At the Orange County Water District (OCWD) Advanced Water Purification Facility (AWPF) in Fountain Valley, CA, USA chloramines are deliberately generated by adding sodium hypochlorite (NaOCl) to a secondary-treated wastewater effluent prior to microfiltration (MF) to prevent reverse osmosis (RO) membrane biofouling downstream and to avoid the damaging effects of free chlorine on the thin-film composite polyamide RO membranes. The hypochlorite reacts with residual ammonia (~2.5 mg L⁻¹) present in the secondary effluent to produce a mixture of chloramines. At the injection point, the initial high OCl⁻:NH₃ ratio and pH (~12.5) likely favours the formation of trichloramine (NCl₃); however, as the NCl₃ is eventually diluted in the source water to the approximately neutral system pH, formation of both NH₂Cl and dichloramine (NHCl₂) will occur:

$${\mathrm{NCl}}_3\rightleftharpoons {\mathrm{NHCl}}_2\rightleftharpoons {\mathrm{NH}}_2\mathrm{Cl}$$ (1)

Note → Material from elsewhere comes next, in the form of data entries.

-- ==== Sys2Proof/Machine/Budget.lean ====
section
/-! DEFINITION. Changes of the budget in force: lowered, raised, and the requests and claims that make them (R122 to R124, R130,
R131). -/
namespace Sys2Proof.Machine

/-- A lowered budget (R130). -/
def lowerBudget (profiles : Profiles) (active : Nat) (s : State) : State :=
  let before := s.guard
  let (g, cut) := s.guard.lower profiles active
  let s := switchOutputs (postBudget before .budget { s with guard := g })
  let s := match cut with
    | some demand => enterUnpowered demand s
    | none => s
  penTold before.penGrant s

/-- A raised budget: a base waiting UNPOWERED claims first, then the pen is re-granted (R131). -/
def raiseBudget (profiles : Profiles) (active : Nat) (s : State) : State :=
  let before := s.guard
  let s := { s with guard := { s.guard with profiles := profiles, active := active } }
  let s := if s.link.state = .unpowered ∧ s.att.present then enterPowering true s else s
  let s := { s with guard := s.guard.regrant }
  penTold before.penGrant (switchOutputs (postBudget before .budget s))

/-- Profiles and active profile replaced: a lowering, a raising, or neither (R122). -/
def changeBudget (profiles : Profiles) (active : Nat) (s : State) : State :=
  let new := profiles.get active
  if new < s.guard.budget then lowerBudget profiles active s
  else if s.guard.budget < new then raiseBudget profiles active s
  else { s with guard := { s.guard with profiles := profiles, active := active } }

/-- BUDGET-PROFILE(n) (R123). -/
def budgetProfile (n : Nat) (s : State) : State :=
  if n = s.guard.active then s else changeBudget s.guard.profiles n s

/-- A value of BUDGET-SET is in range (R124). -/
def valueOk (v : Option Nat) : Bool := v.all (fun n => decide (n ≤ 4500) && n % 50 == 0)

/-- BUDGET-SET (R124). -/
def budgetSetTaken (a : BudgetArg) (s : State) : State × Status :=
  if a.profile.all (fun n => decide (n ≤ 3)) && valueOk a.value0 && valueOk a.value1 && valueOk a.value2 && valueOk a.value3 then
    let p := s.guard.profiles
    let p : Profiles := ⟨a.value0.getD p.p0, a.value1.getD p.p1, a.value2.getD p.p2, a.value3.getD p.p3⟩
    (changeBudget p (a.profile.getD s.guard.active) s, .ok)
  else (s, .refused)

end Sys2Proof.Machine
end

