-- ==== Sys2Proof/Certificates/Slice0/Obligations.lean ====
section
/-! DEFINITION. The statements for the provers. `Running`, `Attentive`, `Replies` and the invariants are in Safety.lean; `finish` is the
end of every change of the hub: the policy events drained and the transmitters' next parcel chosen. -/

section
open Sys2Proof Sys2Proof.Machine

/-! ## The machine: the queue, the time base, reset -/

/-- A step takes the command at the front of the queue and runs it on the state with the queue's rest. -/
def Obligations.StepTakesTheFrontCommand : Prop :=
  ∀ (c : Instr) (rest : List Instr) (s : State), s.pending = c :: rest → step s = exec c { s with pending := rest }

/-- With no command waiting a step is the time base, the model's choice (logs 1, 3): with the reset line asserted time alone passes, with
no timer due 0.1 ms passes, a timer that is due alone is taken, and of several one is. When 0.1 ms passes every running timer has one unit
less, a stopped one stays stopped, the candidate stable time outside start-up is one unit more, held at 65535 ms, the dwell is marked due
as it is reached (R114, R115), and nothing else changes. Due is exactly the expiry of each timer that stands at 0, and the dwell where it
is marked; the end of a measurement of a diagnosis comes from outside (log 30). -/
def Obligations.IdleStepIsTheTimeBase : Prop :=
  (∀ s : State, s.pending = [] →
    (s.held = true → step s = .next { s with now := s.now + 1 }) ∧
    (s.held = false → dueCommands s = [] → step s = .next (advance s)) ∧
    (∀ c, s.held = false → dueCommands s = [c] → step s = exec c s) ∧
    (s.held = false → 2 ≤ (dueCommands s).length →
      ∃ c ∈ dueCommands s, step s = exec c { s with fresh := s.fresh + 1 })) ∧
  (∀ s : State,
    let down (t : Timer) : Timer := match t with | none => none | some n => some (n - 1)
    let l := s.link
    let a := s.guard.alarms
    let o := s.orient
    let stable := min (o.stable + 1) 655350
    let passed (x : Alarm) : Alarm := { x with filter := down x.filter }
    let line (x : Line) : Line := { x with blink := down x.blink, stretch := down x.stretch }
    advance s =
      { s with
        now := s.now + 1
        poller := { s.poller with period := down s.poller.period }
        link := { l with
          debounce := down l.debounce, railUp := down l.railUp, echo := down l.echo, retry := down l.retry
          describe := down l.describe, quiet := down l.quiet, wake := down l.wake, keepAlive := down l.keepAlive
          kaWindow := down l.kaWindow, resetDrive := down l.resetDrive, diag := down l.diag }
        issuer := { s.issuer with
          window := down s.issuer.window, table := s.issuer.table.map (fun e => { e with discard := down e.discard }) }
        posture := { s.posture with settle := down s.posture.settle }
        orient :=
          if s.store.state = .starting then o
          else { o with
            stable := stable
            dwellDue := o.dwellDue || decide (o.stable < 10 * o.dwell ∧ 10 * o.dwell ≤ stable) }
        guard := { s.guard with alarms := ⟨passed a.railOc, passed a.railUv, passed a.coilOc, passed a.coilUv, passed a.dieOt⟩ }
        pen := { s.pen with
          debounce := down s.pen.debounce, detect := down s.pen.detect, ramp := down s.pen.ramp, silence := down s.pen.silence }
        policy := { s.policy with line1 := line s.policy.line1, line2 := line s.policy.line2 }
        sleep := { s.sleep with
          grace := down s.sleep.grace, confirm := down s.sleep.confirm, wakeWindow := down s.sleep.wakeWindow
          pulse := down s.sleep.pulse }
        store := { s.store with timer := down s.store.timer } }) ∧
  (∀ (s : State) (c : Instr), c ∈ dueCommands s ↔
    match c with
    | .storeExchangeUnanswered => s.store.timer = some 0
    | .debounceExpiry => s.link.debounce = some 0
    | .railUpExpiry => s.link.railUp = some 0
    | .echoWindowExpiry => s.link.echo = some 0
    | .retryTimerExpiry => s.link.retry = some 0
    | .describeWindowExpiry => s.link.describe = some 0
    | .quietTimerExpiry => s.link.quiet = some 0
    | .wakeTimeExpiry => s.link.wake = some 0
    | .keepaliveTimerExpiry => s.link.keepAlive = some 0
    | .keepaliveWindowExpiry => s.link.kaWindow = some 0
    | .resetDriveExpiry => s.link.resetDrive = some 0
    | .responseWindowExpiry => s.issuer.window = some 0
    | .discardTimerExpiry t k => ∃ e ∈ s.issuer.table, e.target = t ∧ e.command = k ∧ e.discard = some 0
    | .settleTimerExpiry => s.posture.settle = some 0
    | .dwellReached => s.orient.dwellDue = true
    | .samplePeriodExpiry => s.poller.period = some 0
    | .filterTimerExpiry .railOc => s.guard.alarms.railOc.filter = some 0
    | .filterTimerExpiry .railUv => s.guard.alarms.railUv.filter = some 0
    | .filterTimerExpiry .coilOc => s.guard.alarms.coilOc.filter = some 0
    | .filterTimerExpiry .coilUv => s.guard.alarms.coilUv.filter = some 0
    | .dockDebounceExpiry => s.pen.debounce = some 0
    | .detectWindowExpiry => s.pen.detect = some 0
    | .rampTimerExpiry => s.pen.ramp = some 0
    | .silenceTimerExpiry => s.pen.silence = some 0
    | .blinkPhaseExpiry .line1 => s.policy.line1.blink = some 0
    | .blinkPhaseExpiry .line2 => s.policy.line2.blink = some 0
    | .stretchTimerExpiry .line1 => s.policy.line1.stretch = some 0
    | .stretchTimerExpiry .line2 => s.policy.line2.stretch = some 0
    | .graceTimerExpiry => s.sleep.grace = some 0
    | .confirmWindowExpiry => s.sleep.confirm = some 0
    | .wakeWindowExpiry => s.sleep.wakeWindow = some 0
    | .wakePulseEnd => s.sleep.pulse = some 0
    | _ => False)

/-- Every command answers a next state in every state, and leaves the queue as it was (log 40). That it leaves the time as it was is the
model's choice: commands take no time, log 1. -/
def Obligations.EveryCommandCompletes : Prop :=
  ∀ (c : Instr) (s : State), ∃ t, exec c s = .next t ∧ t.pending = s.pending ∧ t.now = s.now

/-- The end of a change. Without a policy event it is the transmitters' next choice alone, the hinge link's before the uplink's, each as
TransmitterChoosesInOrder says: it changes the sending, the notice set, the start of the head frame on the hinge link and the start of the
2 ms wake time, and nothing else. Policy events are taken one after another in the order posted (R164). An event is tested against every
entry in the state it finds: valid, its name, for POSTURE-CHANGED the two sets, the base and pen conditions and the host power state (R165,
R166). Of the actions of the matched entries, gathered in the order of the table, every sleep action stands and of those that set one
switch the last, in the gathered order, and each that stands is claimed (R167); an event that no entry matches does nothing. The model's
choice: the fixed order within one change is log 4. -/
def Obligations.EndOfChangeFrame : Prop :=
  ∀ s : State,
    (s.policy.events = [] → finish s = startTransmit (kickHinge s)) ∧
    (s.policy.events = [] →
      finish s =
        { s with
          tx := (finish s).tx
          mgmt := { s.mgmt with notices := (finish s).mgmt.notices }
          pool := { s.pool with hingeBusy := (finish s).pool.hingeBusy }
          link := { s.link with wake := (finish s).link.wake } }) ∧
    (∀ ev, s.policy.events = [ev] →
      finish s = startTransmit (kickHinge (takeEvent ev { s with policy := { s.policy with events := [] } }))) ∧
    (∀ ev more, s.policy.events = ev :: more →
      finish s =
        startTransmit (kickHinge
          (more.foldl (fun s ev => takeEvent ev s) (takeEvent ev { s with policy := { s.policy with events := [] } })))) ∧
    (∀ (ev : PolicyEvent) (e : PolicyEntry),
      policyMatches ev s e = true ↔
        e.valid = true ∧ e.event = ev.kind ∧
        (∀ old new, ev = .postureChanged old new → inPostures e.fromSet old = true ∧ inPostures e.toSet new = true) ∧
        (e.baseCond = .attached → s.link.state = .ready ∨ s.link.state = .quiet) ∧
        (e.baseCond = .absent → s.att.present = false) ∧ (e.penCond = .docked → s.pen.docked = true) ∧
        (e.penCond = .undocked → s.pen.docked = false) ∧ inHosts e.hosts s.sleep.power = true) ∧
    (∀ ev : PolicyEvent,
      let switch (a : PolicyAction) : Nat :=
        match a with
        | .orientLock | .orientFree => 1
        | .chargeHold | .chargeAllow => 2
        | .budgetProfile _ => 3
        | .indicate .line1 _ _ => 4
        | .indicate .line2 _ _ => 5
        | .sleepBegin | .sleepCancel | .wake => 0
      let gathered := (s.policy.table.filter (fun e => policyMatches ev s e)).flatMap (fun e => e.actions)
      ∃ standing : List PolicyAction,
        standing.Sublist gathered ∧
        standing.filter (fun a => switch a == 0) = gathered.filter (fun a => switch a == 0) ∧
        (∀ n, 1 ≤ n → standing.filter (fun a => switch a == n) = (gathered.filter (fun a => switch a == n)).getLast?.toList) ∧
        takeEvent ev s = standing.foldl (fun s a => issueClaim ev a s) s) ∧
    (∀ ev : PolicyEvent, (∀ e ∈ s.policy.table, policyMatches ev s e = false) → takeEvent ev s = s)

/-- The uplink transmitter, IDLE, starts the first eligible parcel: the reply, then with the host listening the pending notice of the
lowest code, which leaves the set, then the head of the upstream queue; while it sends it starts nothing (R8, R9). With a frame in the
downstream queue the hinge link transmitter starts its head in READY while no keep-alive is due and no keep-alive window open, and in QUIET
with no wake time running the 2 ms wake time starts; otherwise nothing of it changes (R15, R58, R59). -/
def Obligations.TransmitterChoosesInOrder : Prop :=
  ∀ s : State,
    (s.tx ≠ .idle → startTransmit s = s) ∧
    (s.tx = .idle → s.mgmt.holder.isSome = true → startTransmit s = { s with tx := .reply }) ∧
    (s.tx = .idle → s.mgmt.holder = none → hostListens s.sleep.power = false → startTransmit s = s) ∧
    (∀ k p, s.tx = .idle → s.mgmt.holder = none → hostListens s.sleep.power = true → s.mgmt.notices.get k = some p →
      p.notice.kind = k → (∀ j, NoticeKind.inOrder.idxOf j < NoticeKind.inOrder.idxOf k → s.mgmt.notices.get j = none) →
      startTransmit s =
        { s with tx := .notice p, mgmt := { s.mgmt with notices := s.mgmt.notices.set k none } }) ∧
    (s.tx = .idle → s.mgmt.holder = none → hostListens s.sleep.power = true → (∀ k, s.mgmt.notices.get k = none) →
      startTransmit s = if s.pool.up = [] then s else { s with tx := .data }) ∧
    (∀ p : Power, hostListens p = true ↔ p = .awake ∨ p = .grace ∨ p = .sleepAsked) ∧
    (s.pool.down = [] → kickHinge s = s) ∧
    (s.pool.down ≠ [] →
      (s.link.state = .ready →
        (s.link.kaDue = false → s.link.kaWindow = none → kickHinge s = { s with pool := { s.pool with hingeBusy := true } }) ∧
        (s.link.kaDue = true ∨ s.link.kaWindow.isSome = true → kickHinge s = s)) ∧
      (s.link.state = .quiet →
        (s.link.wake = none → kickHinge s = { s with link := { s.link with wake := some 20 } }) ∧
        (s.link.wake.isSome = true → kickHinge s = s)) ∧
      (s.link.state ≠ .ready → s.link.state ≠ .quiet → kickHinge s = s))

A large fraction of the residual chloramines pass through the MF and RO membranes and are detected in the RO permeate. Analysis of the chloramines by membrane introduction mass spectrometry indicated an approximate ratio of 48% NH₂Cl: 48% NHCl₂: 2% NCl₃ (unpublished data), consistent with expectations at this pH of 5.5–5.7 (Palin, 1950).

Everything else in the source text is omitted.